Adopting the Repository Pattern
The great news about the repository pattern is that is very easy to adopt piecemeal.
- Take any DB query or SDK call you make in multiple places and put it behind a method on a new module.
- Update all usages of this call
- Find a similar query and create a new method on the repository
- See if you can extract some common code between the two
- See if the resulting code is so similar that it could be handled with different argument values rather than different named methods.
Also: always resist the urge to use secret knowledge of the internals of a repository.

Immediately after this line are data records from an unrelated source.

@[simp] theorem ok_runStep (i : Nat) (s : State) (hok : s.bytes.Ok) : (s.runStep i).bytes.Ok := by
  fun_cases State.runStep i s
  all_goals simp +zetaDelta [hok]

@[simp] theorem ok_sweep (n : Nat) (s : State) (hok : s.bytes.Ok) : (State.sweep n s).bytes.Ok := by
  induction n generalizing s with
  | zero => exact hok
  | succ n ih => exact ih _ (ok_foldl _ (fun s i hs => ok_runStep i s hs) _ s hok)

@[simp] theorem ok_settle (s : State) (hok : s.bytes.Ok) : s.settle.bytes.Ok := ok_sweep _ s hok

@[simp] theorem bytes_addStep (t : Step) (s : State) : (s.addStep t).2.bytes = s.bytes := (rfl)

/-! ### Grants completing -/

@[simp] theorem bytes_completeGrant (d : Nat) (g : Grant) (s : State) : (s.completeGrant d g).bytes = s.bytes := by
  fun_cases State.completeGrant d g s
  all_goals simp +zetaDelta

@[simp] theorem ok_answerSnoop (d a line : Nat) (kind : Option Nat) (data : List Byte) (fromHome : Bool)
    (s : State) (hok : s.bytes.Ok) :
    (s.answerSnoop d a line kind data fromHome).bytes.Ok := by
  unfold State.answerSnoop
  split
  · exact hok
  · split
    · exact hok
    · extract_lets u node v w t
      have hu : u.bytes.Ok := by
        unfold u
        repeat' split
        all_goals simp [hok]
      have ht : t.bytes = w.bytes := by unfold t; split <;> simp
      exact ok_settle _ (by simpa [ht, w, v] using hu)

@[simp] theorem ok_reclaimAgent (d a : Nat) (s : State) (hok : s.bytes.Ok) : (s.reclaimAgent d a).1.bytes.Ok := by
  unfold State.reclaimAgent
  split
  · exact hok
  · refine ok_settle _ ?_
    rw [bytes_modDom]
    exact ok_foldl _ (fun s q hs => ok_answerSnoop d a q.line (some q.kind) [] true s hs) _ _ (by simpa using hok)

@[simp] theorem bytes_freeExtentLines (e : Nat) (s : State) : (s.freeExtentLines e).bytes = s.bytes := by
  unfold State.freeExtentLines
  split <;> simp

/-! ### Arrival -/

@[simp] theorem bytes_announce (lp : Nat) (s : State) : (s.announce lp).bytes = s.bytes := (rfl)

@[simp] theorem bytes_announceAll (s : State) : (s.announceAll).bytes = s.bytes := by simp [State.announceAll]

@[simp] theorem bytes_takeIngress (p : Packet) (s : State) : (s.takeIngress p).bytes = s.bytes := (rfl)

@[simp] theorem bytes_renewMember (c lp : Nat) (s : State) : (s.renewMember c lp).bytes = s.bytes := (rfl)

@[simp] theorem bytes_track (lp dst c seq : Nat) (s : State) : (s.track lp dst c seq).bytes = s.bytes := (rfl)

@[simp] theorem bytes_admitRequest (l : LPort) (p : Packet) (c : Nat) (s : State) :
    (s.admitRequest l p c).1.bytes = s.bytes := by
  fun_cases State.admitRequest l p c s
  all_goals simp +zetaDelta

@[simp] theorem bytes_turnAway (p : Packet) (a st : Nat) (s : State) :
    (s.turnAway p a st).1.bytes = s.bytes := by simp [State.turnAway]

@[simp] theorem bytes_checkRequest (l : LPort) (p : Packet) (s : State) : (s.checkRequest l p).1.bytes = s.bytes := by
  fun_cases State.checkRequest l p s
  all_goals simp +zetaDelta

@[simp] theorem bytes_ingress (p : Packet) (s : State) : (s.ingress p).1.bytes = s.bytes := by
  fun_cases State.ingress p s
  all_goals simp +zetaDelta

/-! ### Steps 4 to 6 -/

@[simp] theorem ok_serve (p : Packet) (c e epoch : Nat) (s : State) (hok : s.bytes.Ok) :
    (s.serve p c e epoch).bytes.Ok := by
  unfold State.serve
  dsimp only
  split <;> simp [hok]

@[simp] theorem ok_refuse (p : Packet) (c st : Nat) (s : State) (hok : s.bytes.Ok) :
    (s.refuse p c st).bytes.Ok := by simp [State.refuse, hok]

@[simp] theorem ok_translate (p : Packet) (c epoch : Nat) (s : State) (hok : s.bytes.Ok) :
    (s.translate p c epoch).bytes.Ok := by
  simp only [State.translate]
  repeat' split
  all_goals simp [hok]

theorem bytes_dedup {p : Packet} {c : Nat} {s t : State} (ht : s.dedup p c = some t) : t.bytes = s.bytes := by
  revert ht
  fun_cases State.dedup p c s
  all_goals rintro ⟨⟩ <;> simp +zetaDelta

@[simp] theorem bytes_openPair (src c : Nat) (s : State) :
    (s.openPair src c).bytes = s.bytes := by simp [State.openPair]

@[simp] theorem ok_afterDedup (p : Packet) (c : Nat) (s : State) (hok : s.bytes.Ok) :
    (s.afterDedup p c).bytes.Ok := by
  unfold State.afterDedup
  split <;> simp [hok]

@[simp] theorem ok_request (p : Packet) (s : State) (hok : s.bytes.Ok) : (s.request p).bytes.Ok := by
  unfold State.request
  dsimp only
  split
  · simp [hok]
  · split
    · split
      · next t ht => simp [bytes_dedup ht, hok]
      · simp [hok]
    · simp [hok]

/-! ### Coherence requests at the home (R208, R218) -/

@[simp] theorem ok_cohRequest (p : Packet) (s : State) (hok : s.bytes.Ok) : (s.cohRequest p).bytes.Ok := by
  fun_cases State.cohRequest p s
  all_goals simp +zetaDelta [hok]

/-! ### Results (R114) -/

@[simp] theorem bytes_withOpen (f : Nat → State → State) (s : State) (h : ∀ n u, (f n u).bytes = u.bytes) :
    (s.withOpen f).bytes = s.bytes := by simp [State.withOpen, h]

@[simp] theorem bytes_opPacket (h : Hdr) (id st flags result detail off : Nat) (data : List Byte) (s : State) :
    (s.opPacket h id st flags result detail off data).bytes = s.bytes := by simp [State.opPacket]

@[simp] theorem bytes_opResult (h : Hdr) (id st flags result detail off : Nat) (data : List Byte) (s : State) :
    (s.opResult h id st flags result detail off data).bytes = s.bytes := by simp [State.opResult]

@[simp] theorem bytes_opFails (h : Hdr) (d : List Byte) (st : Nat) (s : State) :
    (s.opFails h d st).bytes = s.bytes := by simp [State.opFails]

@[simp] theorem bytes_sendInline (h : Hdr) (id n off : Nat) (data : List Byte) (s : State) :
    (s.sendInline h id n off data).bytes = s.bytes := by
  induction n generalizing off data s with
  | zero => rfl
  | succ n ih =>
    rw [State.sendInline]
    split
    · rfl
    · rw [ih, bytes_opResult]

@[simp] theorem bytes_opData (o off : Nat) (data : List Byte) (s : State) :
    (s.opData o off data).bytes = s.bytes := by
  unfold State.opData
  split
  · rfl
  · split <;> simp

/-! ### Ranges (R113 step 4) -/

@[simp] theorem ok_writeRange (c a : Nat) (b : List Byte) (s : State) (hok : s.bytes.Ok) :
    (s.writeRange c a b).bytes.Ok := by
  fun_cases State.writeRange c a b s
  all_goals simp +zetaDelta [hok]

/-! ### Presses and seeds -/

@[simp] theorem bytes_wakePress (n : Nat) (s : State) : (s.wakePress n).bytes = s.bytes := by simp [State.wakePress]

@[simp] theorem bytes_addSeed (o c n i : Nat) (q : SeedPlan) (step : Nat) (s : State) :
    (s.addSeed o c n i q step).bytes = s.bytes := by simp [State.addSeed]

@[simp] theorem bytes_addSeeds (o c : Nat) (press : Option Nat) (l : List SeedPlan) (s : State) :
    (s.addSeeds o c press l).bytes = s.bytes := by
  refine bytes_foldl _ (fun s q => ?_) _ s
  split <;> simp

Take the opportunity to call strict_loading
on the results for ActiveRecord, and then treat the return value as a dumb data object (both for ActiveRecord an SDKs).
Find that you need to load an associated record? Make that part of the repository method call (either through includes(:association)
or a secondary SDK call), and inject the preloaded data into the return values before they leave the repository.
Consider wrapping your basic data object(s) in a ViewModel
or Decorator
instead of returning a bare ActiveRecord
or similar class.
Adapting the Repository Pattern
No, that isn’t a typo.
The Repository
pattern can also really shine when paired with the Adapter
design pattern, especially when you have semi-homogenous data stored in divergent subsystems.
Let’s say you have “content” data stored in a variety of places:
- a local DB
- a CMS accessible via API
- a custom API
module Content
module Books # DB
def self.fetch(id)
Book.find_by_id(id)
end
end
module Articles # CMS
def self.fetch(id)
MyArticlesCMS.get(id)
end
end
module Reviews # API
def self.fetch(id)
MyReviewsApi.find(id)
end
end
class << self
def books
Books
end
def articles
Articles
end
def reviews
Reviews
end
end
end
# Usage
book = Content.books.fetch(params[:book_id])
article = Content.articles.fetch(params[:article_id])
review = Content.reviews.fetch(params[:review_id])
If you wrap the data coming back in a common interface (say, title
, desciption
, etc) you can end up mixing and matching search results in lists, which can be nice.
Conclusion
The Repository
pattern is a very powerful tool to clean up and organize your data access code, and you can start implementing it immediately in small steps.
Your code will be easier to read and reason about, and you will find hidden opportunities for code reuse and simplification through simple method refactoring.
Hopefully all the links in the above article will be valuable for future reading.